Huh, I really wonder what this 1080P data is going to look like, and how it can be recombined into single frames without recompressing.

You can render out using a codec, but that doesn't necessarily mean it supports it natively. By rendering out a SD file with the DVCProHD codec and keeping it with SD res, you haven't really done anything but create a larger file size (your footage has gone through whatever compression it has already and trying to "bump" it up using the DVCProHD codec will only "bump" up from what information is there. So your footage is only really as good as its original codec.

Barry_Green
10-14-2005, 01:54 AM
Huh, I really wonder what this 1080P data is going to look like, and how it can be recombined into single frames without recompressing.
It'll be handled exactly the same way as the DVX.

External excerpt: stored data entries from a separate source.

-- ==== Sys2Proof/Machine/HostProgram.lean ====
section
/-! DEFINITION. A host that runs a listing against the engine (30_encoding.md R79, R80; 70_reset_and_hazards.md R236
to R239): it presents each command in the first cycle in which it may and lowers `cmd_valid` after each acceptance
(95_test_vectors.md section 5). It drives the command ports; `rst` stays what the engine's `inputs` list says. -/

namespace Sys2Proof.Machine

/-- The host beside its engine. -/
structure HostSys where
  engine : State
  /-- What is left of the listing. -/
  program : List HostOp
  /-- `@RESULT`: the last captured `rsp_data`, if any (R79). -/
  captured : Option Block
  /-- An EXPECT has failed (R79). -/
  failed : Bool
  deriving DecidableEq, Repr

/-- What the host holds of its listing in a cycle. -/
structure HostView where
  program : List HostOp
  captured : Option Block
  failed : Bool
  deriving DecidableEq, Repr

/-- Performs every directive at the head of the listing that this cycle's outputs satisfy (R79), up to the first
command or the first directive still waiting. DEDUCED (log entry 8): a satisfied directive takes no cycle, as in the
schedules of 95_test_vectors.md section 5. -/
def settle (o : Outputs) : List HostOp → Option Block → Bool → HostView
  | .waitKey :: rest, cap, bad => if o.keyValid then settle o rest cap bad else ⟨.waitKey :: rest, cap, bad⟩
  | .waitRsp :: rest, cap, bad => if o.rspValid then settle o rest (some o.rspData) bad else ⟨.waitRsp :: rest, cap, bad⟩
  | .expect v :: rest, cap, bad => settle o rest cap (bad || cap != some v)
  | .command i :: rest, cap, bad => ⟨.command i :: rest, cap, bad⟩
  | .encryptResult :: rest, cap, bad => ⟨.encryptResult :: rest, cap, bad⟩
  | .decryptResult :: rest, cap, bad => ⟨.decryptResult :: rest, cap, bad⟩
  | [], cap, bad => ⟨[], cap, bad⟩

/-- The host's operations in this cycle. -/
def HostSys.view (h : HostSys) : HostView := settle (outputs h.engine) h.program h.captured h.failed

/-- The command the host offers in this cycle. -/
def HostView.offered (v : HostView) : Option Instr :=
  match v.program with
  | [] => none
  | op :: _ => op.instr v.captured

/-- The ports the host drives in this cycle, `rst` being the engine's own input. -/
def HostView.pins (v : HostView) (rst : Bool) : Pins :=
  match v.offered with
  | some i => { Pins.offer (encode i) with rst := rst }
  | none => { Pins.quiet with rst := rst }

/-- The listing after the edge: the offered command is dropped if and only if the edge accepts it (R22, R237). -/
def HostView.after (v : HostView) (ready : Bool) : List HostOp :=
  if v.offered.isSome && ready then v.program.tail else v.program

/-- One cycle of host and engine together. -/
def HostSys.step (h : HostSys) : Host.Outcome HostSys Fault Refusal :=
  let v := h.view
  match Sys2Proof.Machine.step (h.engine.withPins (v.pins h.engine.pins.rst)) with
  | .next s => .next ⟨s, v.after (cmdReady h.engine), v.captured, v.failed⟩
  | .fault r => .fault r
  | .refused r => .refused r

/-- `n` cycles of host and engine together. -/
def HostSys.run : Nat → HostSys → Host.Outcome HostSys Fault Refusal
  | 0, h => .next h
  | n + 1, h =>
    match h.step with
    | .next h' => h'.run n
    | .fault r => .fault r
    | .refused r => .refused r

end Sys2Proof.Machine
end

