-- ==== Sys2Proof/Tests/Slice0.lean ====
section
/-! SUPPORT. Tests of single steps, expected values from spec/95_test_vectors.md and 70_reset_and_hazards.md R246, and
the witnesses: for every statement with hypotheses, states and operands that meet them together. -/

namespace Sys2Proof.Tests
open Sys2Proof Sys2Proof.Machine

/-! ### Small states -/

/-- The registers after `KEYLOAD 0x3242` has completed (R246, the cycle after edge 5). -/
def keyed : State :=
  { State.reset with key := ⟨0x32#8, 0x42#8, 0x1F#8, 0x5D#8, 0xCE#8, 0x93#8⟩, keyValid := true }

/-- `keyed` in the FSM state `f` with the cipher State `c`. -/
def busy (f : Fsm) (c : CState) : State := (keyed.setFsm f).setSt c

/-- A KEYLOAD of 0x3242 in the FSM state `f`: the words after edge 4 of R246, no key valid. -/
def loading (f : Fsm) : State :=
  ((State.reset.setKey ⟨0x32#8, 0x42#8, 0x1F#8, 0x5D#8, 0xCE#8, 0x00#8⟩)).setFsm f

/-- `s` with the word `w` offered in this cycle. -/
def offering (w : CmdWord) (s : State) : State := s.withPins (Pins.offer w)

/-- `s` with a reset in this cycle. -/
def resetting (s : State) : State := s.withPins Pins.reset

/-- The state an outcome answers. -/
def stateOf (o : Host.Outcome State Fault Refusal) : Option State :=
  match o with
  | .next s => some s
  | .fault _ => none
  | .refused _ => none

/-! ### WellFormed: an ill-formed term for each check -/

theorem test_too_wide_is_no_cmd_word : isCmdWord 0x40000 = false ∧ isCmdWord 0x3FFFF = true := by decide
theorem test_immediate_range : isImm16 65536 = false ∧ isImm16 65535 = true := by decide
theorem test_constant_table_is_no_sbox : isBijection (fun _ => 0x9#4) = false := by decide
theorem test_instr_wf : Instr.nop.wf = true ∧ (Instr.keyload 0xFFFF#16).wf = true := by decide

/-! ### Decoding: words written out from R70 and R72 (95_test_vectors.md section 4) -/

theorem test_decode_nop : decode 0b00_1111111111111111#18 = .nop := by decide
theorem test_decode_keyload : decode 0b01_0011001001000010#18 = .keyload 0x3242#16 := by decide
theorem test_decode_encrypt : decode 0b10_1100110011010000#18 = .encrypt 0xCCD0#16 := by decide
theorem test_decode_decrypt : decode 0b11_1010111001100011#18 = .decrypt 0xAE63#16 := by decide
theorem test_encode_decrypt : encode (.decrypt 0xAE63#16) = 0x3AE63#18 := by decide
theorem test_decode_table_word :
    decodeTableWord 24 0x13242 = some (.keyload 0x3242#16) ∧ decodeTableWord 24 0x40000 = none := by decide
theorem test_decode_raw_rejects : decodeRaw 0x40000 = .error .notACmdWord := rfl

/-! ### The datapath (95_test_vectors.md sections 1 and 3) -/

theorem test_sboxi : allNibbles.map (sboxInverse sbox) = sboxiEntries := by decide
theorem test_subNib : subNib sbox.table ⟨0x1#4, 0x2#4, 0x3#4, 0x4#4⟩ = ⟨0x4#4, 0xA#4, 0xB#4, 0xD#4⟩ := by decide
theorem test_subWord_rotWord : subWord sbox (rotWord 0x28#8) = 0x6A#8 ∧ subWord sbox 0x28#8 = 0xA6#8 := by decide
theorem test_keyExpansion :
    keyExpansion sbox 0x00FF#16 = ⟨0x00#8, 0xFF#8, 0xF7#8, 0x08#8, 0xAE#8, 0xA6#8⟩ := by decide
theorem test_roundKey_views :
    keyed.key.k0 = ⟨0x3#4, 0x4#4, 0x2#4, 0x2#4⟩ ∧ keyed.key.k1 = ⟨0x1#4, 0x5#4, 0xF#4, 0xD#4⟩ ∧
    keyed.key.k2 = ⟨0xC#4, 0x9#4, 0xE#4, 0x3#4⟩ := by decide
theorem test_b2s_interleaves : b2s 0xABCD#16 = ⟨0xA#4, 0xC#4, 0xB#4, 0xD#4⟩ := by decide
theorem test_s2b_interleaves : s2b ⟨0x0#4, 0xF#4, 0x0#4, 0x0#4⟩ = 0x00F0#16 := by decide
theorem test_gfMul_reduces : gfMul 0x8#4 0x2#4 = 0x3#4 ∧ gfMul 0xB#4 0x7#4 = 0x4#4 := by decide
theorem test_mc : mc ⟨0xC#4, 0xD#4, 0x6#4, 0x3#4⟩ = ⟨0x7#4, 0x1#4, 0x3#4, 0x2#4⟩ := by decide
theorem test_imc : imc ⟨0xC#4, 0xD#4, 0x6#4, 0x3#4⟩ = ⟨0xA#4, 0x9#4, 0x8#4, 0x1#4⟩ := by decide
theorem test_encrypt_published : let k := keyExpansion sbox 0xA73B#16
    encryptBlock sbox k.k0 k.k1 k.k2 0x6F6B#16 = 0x0738#16 := by decide
theorem test_decrypt_other_key : let k := keyExpansion sbox 0x4AF5#16
    decryptBlock sbox k.k0 k.k1 k.k2 0x0738#16 = 0x2D84#16 := by decide

/-! ### Single steps (70_reset_and_hazards.md R246) -/

theorem test_step_nop_clears_rspValid :
    (stateOf (step (offering 0x0FFFF#18 ({ keyed with result := 0xAE63#16, rspValid := true })))).map
      (fun t => (t.rspValid, t.result, t.keyValid, t.fsm)) = some (false, 0xAE63#16, true, .idle) := by decide
theorem test_step_keyload_accepts :
    (stateOf (step (offering 0x13242#18 keyed))).map (fun t => (t.key.w0, t.key.w1, t.keyValid, t.fsm)) =
      some (0x32#8, 0x42#8, false, .kxW2) := by decide
theorem test_step_kxW4 : (stateOf (step (loading .kxW4))).map (fun t => (t.key.w4, t.fsm)) =
    some (0xCE#8, .kxW5) := by decide
theorem test_step_encrypt_accepts :
    (stateOf (step (offering 0x2CCD0#18 keyed))).map (fun t => (t.st, t.fsm)) =
      some (⟨0xF#4, 0x9#4, 0xE#4, 0x2#4⟩, .encS2) := by decide
theorem test_step_encS5 :
    (stateOf (step (busy .encS5 ⟨0x6#4, 0xF#4, 0x0#4, 0x0#4⟩))).map (fun t => (t.result, t.rspValid, t.fsm)) =
      some (0xAE63#16, true, .idle) := by decide
theorem test_step_decrypt_accepts :
    (stateOf (step (offering 0x3AE63#18 keyed))).map (fun t => (t.st, t.fsm)) =
      some (⟨0x6#4, 0xF#4, 0x0#4, 0x0#4⟩, .decS2) := by decide
theorem test_step_decS3 :
    (stateOf (step (busy .decS3 ⟨0x8#4, 0xE#4, 0xA#4, 0xA#4⟩))).map (fun t => (t.st, t.fsm)) =
      some (⟨0x7#4, 0x2#4, 0xA#4, 0xF#4⟩, .decS4) := by decide
theorem test_step_encrypt_dropped :
    stateOf (step (offering 0x21234#18 State.reset)) = some State.reset := by decide
theorem test_reset_aborts :
    (stateOf (step (resetting (busy .encS4 ⟨0xB#4, 0x4#4, 0x3#4, 0xC#4⟩)))).map
      (fun t => (t.fsm, t.keyValid, t.key, t.st)) =
      some (.idle, false, keyed.key, ⟨0xB#4, 0x4#4, 0x3#4, 0xC#4⟩) := by decide
theorem test_placed_word_runs :
    (stateOf (step (State.reset.withFetchWord 24 0x13242))).map (fun t => (t.key.w0, t.fsm)) =
      some (0x32#8, .kxW2) := by decide

/-! ### Power-up (R234, R231) -/

theorem test_command_before_reset :
    (Chip.powerUp [Pins.offer 0x13242#18]).step = .next (.unreset [Pins.offer 0x13242#18] []) := by rfl
theorem test_first_reset_writes_status : ∃ t : State, (Chip.powerUp [Pins.reset]).step = .next (.running t) ∧
    outputs t = ⟨true, false, 0x0000#16, false⟩ := ⟨_, Chip.step_reset _ rfl, rfl⟩

/-! ### The listing (R78 to R80) -/

/-- A line as the assembler reads it. -/
def parses (line : List Char) (ops : List HostOp) : Bool :=
  match assembleLine line with
  | .ok l => l == ops
  | .error _ => false

/-- A line the assembler refuses for the reason given. -/
def refuses (line : List Char) (why : AsmError) : Bool :=
  match assembleLine line with
  | .ok _ => false
  | .error e => e == why

theorem test_line_decrypt_result :
    parses [' ', 'D', 'E', 'C', 'R', 'Y', 'P', 'T', ' ', '@', 'R', 'E', 'S', 'U', 'L', 'T', ';', 'c'] [.decryptResult] := by
  decide
theorem test_line_binary_expect :
    parses ['E', 'X', 'P', 'E', 'C', 'T', ' ', '0', 'b', '1', '0', '1'] [.expect 5#16] := by decide
theorem test_line_roundtrip :
    parses ['R', 'O', 'U', 'N', 'D', 'T', 'R', 'I', 'P', ' ', '1', ',', ' ', '0', 'x', 'f'] (roundtrip 1#16 15#16) := by
  decide
theorem test_line_roundtrip_result_refused :
    refuses (roundtripLine ['1'] ['@', 'R', 'E', 'S', 'U', 'L', 'T']) .badImmediate := by decide
theorem test_line_out_of_range :
    refuses ['K', 'E', 'Y', 'L', 'O', 'A', 'D', ' ', '6', '5', '5', '3', '6'] .immediateOutOfRange := by decide
theorem test_line_lower_case : refuses ['n', 'o', 'p'] .unknownMnemonic := by decide
theorem test_host_offers_command :
    (HostSys.view ⟨keyed, [.waitKey, .command .nop], none, false⟩).offered = some .nop := by decide
theorem test_host_captures :
    (HostSys.view ⟨{ keyed with result := 7#16, rspValid := true }, [.waitRsp, .expect 7#16], none, false⟩) =
      ⟨[], some 7#16, false⟩ := by decide

/-! ### Witnesses: the hypotheses of each statement, met together, at the boundaries of its clauses -/

theorem witness_DecodeAndEncodeAgree :
    Instr.nop.wf = true ∧ (Instr.decrypt 0xFFFF#16).wf = true ∧ opField 0x10000#18 ≠ 0b00#2 ∧
    opField 0x3FFFF#18 ≠ 0b00#2 := by decide
theorem witness_EveryCmdWordIsOneCommand : 0 < 2 ^ 18 ∧ 0x3FFFF < 2 ^ 18 ∧ 2 ^ 18 ≤ 0x40000 := by decide
theorem witness_PlacedCommandRunsNext : 0x3FFFF < 2 ^ 18 ∧ 0 < 2 ^ 18 := by decide
theorem witness_NopCompletes : State.reset.fsm = .idle := by decide
theorem witness_KeyloadCompletes :
    State.reset.fsm = .idle ∧ noResetFor 4 State.reset = true ∧ keyed.fsm = .idle ∧ noResetFor 4 keyed = true := by
  decide
theorem witness_EncryptCompletes : keyed.fsm = .idle ∧ keyed.keyValid = true ∧ noResetFor 4 keyed = true := by decide
theorem witness_DecryptCompletes :
    (offering 0x10000#18 keyed).fsm = .idle ∧ (offering 0x10000#18 keyed).keyValid = true ∧
    noResetFor 4 (offering 0x10000#18 keyed) = true := by decide
theorem witness_CipherWithoutKeyIsDropped : State.reset.fsm = .idle ∧ State.reset.keyValid = false := by decide
theorem witness_BusyEngineTurnsCommandsAway : (loading .kxW2).fsm ≠ .idle ∧ (busy .decS5 keyed.st).fsm ≠ .idle := by decide
theorem witness_AcceptingEdgeDispatch_nop :
    accepts (offering 0x0FFFF#18 keyed) = true ∧ (offering 0x0FFFF#18 keyed).pins.cmdOp = 0b00#2 := by decide
theorem witness_AcceptingEdgeDispatch_keyload :
    accepts (offering 0x1FFFF#18 keyed) = true ∧ (offering 0x1FFFF#18 keyed).pins.cmdOp = 0b01#2 := by decide
theorem witness_AcceptingEdgeDispatch_encrypt :
    accepts (offering 0x20000#18 keyed) = true ∧ (offering 0x20000#18 keyed).pins.cmdOp = 0b10#2 ∧
    (offering 0x20000#18 keyed).keyValid = true := by decide
theorem witness_AcceptingEdgeDispatch_decrypt :
    accepts (offering 0x3FFFF#18 keyed) = true ∧ (offering 0x3FFFF#18 keyed).pins.cmdOp = 0b11#2 ∧
    (offering 0x3FFFF#18 keyed).keyValid = true := by decide
theorem witness_AcceptingEdgeDispatch_dropped :
    accepts (offering 0x20000#18 State.reset) = true ∧ (offering 0x20000#18 State.reset).pins.cmdOp = 0b10#2 ∧
    (offering 0x20000#18 State.reset).keyValid = false ∧
    accepts (offering 0x3FFFF#18 State.reset) = true ∧ (offering 0x3FFFF#18 State.reset).pins.cmdOp = 0b11#2 ∧
    (offering 0x3FFFF#18 State.reset).keyValid = false := by decide
theorem witness_KeyExpansionFsmRows :
    ([Fsm.kxW2, .kxW3, .kxW4, .kxW5].all fun f =>
      (loading f).fsm.isKx && (loading f).fsm == f && !(loading f).pins.rst &&
      (resetting (loading f)).fsm.isKx && (resetting (loading f)).pins.rst) = true := by decide
theorem witness_CipherFsmRows :
    ([Fsm.encS2, .encS3, .encS4, .encS5, .decS2, .decS3, .decS4, .decS5].all fun f =>
      (busy f keyed.st).fsm.isCipher && (busy f keyed.st).fsm == f && !(busy f keyed.st).pins.rst &&
      (resetting (busy f keyed.st)).fsm.isCipher && (resetting (busy f keyed.st)).pins.rst) = true := by decide
theorem witness_ResponsePulseLastsOneCycle :
    step (busy .encS5 keyed.st) = .next (edge (busy .encS5 keyed.st)) ∧
    (edge (busy .encS5 keyed.st)).rspValid = true ∧ (edge (busy .encS5 keyed.st)).pins.rst = false :=
  ⟨step_eq _, by decide, by decide⟩
theorem witness_CommandsFollowFixedPaths :
    step (busy .decS2 keyed.st) = .next (edge (busy .decS2 keyed.st)) ∧
    step (resetting keyed) = .next (edge (resetting keyed)) ∧
    step (offering 0x20000#18 keyed) = .next (edge (offering 0x20000#18 keyed)) := ⟨step_eq _, step_eq _, step_eq _⟩
theorem witness_BusyForExactlyFourCycles :
    keyed.fsm = .idle ∧ noResetFor 5 keyed = true ∧ State.reset.fsm = .idle ∧ noResetFor 5 State.reset = true := by
  decide
theorem witness_AcceptanceReadsThePorts :
    accepts (offering 0x3FFFF#18 keyed) = true ∧ accepts (offering 0x3FFFF#18 (busy .encS2 keyed.st)) = false ∧
    accepts (resetting keyed) = false ∧ accepts keyed = false := by decide
theorem witness_StepRunsTheDecodedCommand_command :
    (offering 0x2CCD0#18 keyed).pins.rst = false ∧ (offering 0x2CCD0#18 keyed).pins.cmdValid = true ∧
    decode (offering 0x2CCD0#18 keyed).pins.word = .encrypt 0xCCD0#16 ∧ (Instr.encrypt 0xCCD0#16).wf = true := by decide
theorem witness_StepRunsTheDecodedCommand_others :
    keyed.pins.rst = false ∧ keyed.pins.cmdValid = false ∧ (resetting keyed).pins.rst = true := by decide
theorem witness_RegistersChangeOnlyByTheirWriters_key :
    step (offering 0x1FFFF#18 keyed) = .next (edge (offering 0x1FFFF#18 keyed)) ∧
    (edge (offering 0x1FFFF#18 keyed)).key ≠ (offering 0x1FFFF#18 keyed).key ∧
    (edge (offering 0x1FFFF#18 keyed)).keyValid ≠ (offering 0x1FFFF#18 keyed).keyValid :=
  ⟨step_eq _, by decide, by decide⟩
theorem witness_RegistersChangeOnlyByTheirWriters_result :
    step (busy .encS5 keyed.st) = .next (edge (busy .encS5 keyed.st)) ∧
    (edge (busy .encS5 keyed.st)).result ≠ (busy .encS5 keyed.st).result ∧
    (edge (busy .encS5 keyed.st)).st ≠ (busy .encS5 keyed.st).st ∧ (edge (busy .encS5 keyed.st)).rspValid = true ∧
    (edge (busy .encS5 keyed.st)).fsm ≠ (busy .encS5 keyed.st).fsm := ⟨step_eq _, by decide⟩
theorem witness_RegistersChangeOnlyByTheirWriters_reset :
    step (resetting keyed) = .next (edge (resetting keyed)) ∧ (resetting keyed).pins.rst = true :=
  ⟨step_eq _, by decide⟩
theorem witness_ResetEdgeEffect : (resetting (busy .encS4 keyed.st)).pins.rst = true := by decide
theorem witness_OutputsAfterReset :
    (resetting keyed).pins.rst = true ∧ step (resetting keyed) = .next (edge (resetting keyed)) ∧
    (edge (resetting keyed)).pins.rst = false := ⟨by decide, step_eq _, by decide⟩
theorem witness_NoResponseWithoutKeyload :
    (offering 0x3FFFF#18 State.reset).fsm = .idle ∧ (offering 0x3FFFF#18 State.reset).keyValid = false ∧
    neverLoads (offering 0x3FFFF#18 State.reset) = true := by decide
theorem witness_BackInIdleWithinFourEdges :
    noResetFor 4 (loading .kxW2) = true ∧ noResetFor 4 (busy .encS2 keyed.st) = true := by decide
theorem witness_ResetMakesAnyStateConsistent :
    (resetting ((busy .kxW3 keyed.st).setRspValid true)).pins.rst = true ∧
    step (resetting ((busy .kxW3 keyed.st).setRspValid true)) =
      .next (edge (resetting ((busy .kxW3 keyed.st).setRspValid true))) := ⟨by decide, step_eq _⟩

/-- The invariant with a key loaded, in `IDLE` and in every cipher state. -/
theorem consistent_keyed (f : Fsm) (h : f.isKx = false) : Consistent (busy f keyed.st) where
  key_words _ := show keyed.key.expanded = true by decide
  key_invalid hk := Bool.noConfusion (h.symm.trans hk)
  key_partial := by revert h; cases f <;> decide
  cipher_key _ := rfl
  response hr := by cases hr

/-- The invariant in every state of a KEYLOAD. -/
theorem consistent_loading (f : Fsm) (h : f.isKx = true) : Consistent (loading f) where
  key_words hk := by cases hk
  key_invalid _ := rfl
  key_partial := by revert h; cases f <;> decide
  cipher_key hc := by revert h hc; cases f <;> decide
  response hr := by cases hr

1080/30p will be all single frames with no need to be recombined to anything.

1080/24p with 2:3:3:2 pulldown won't need to be recombined either: it'll be four full progressive frames, followed by one disposable "split frame". Editing programs will just ignore or throw away the split frame, and work on the remaining four frames from each five-frame group.

1080/24p with 2:3 pulldown would need to be uncompressed and have the fields recombined.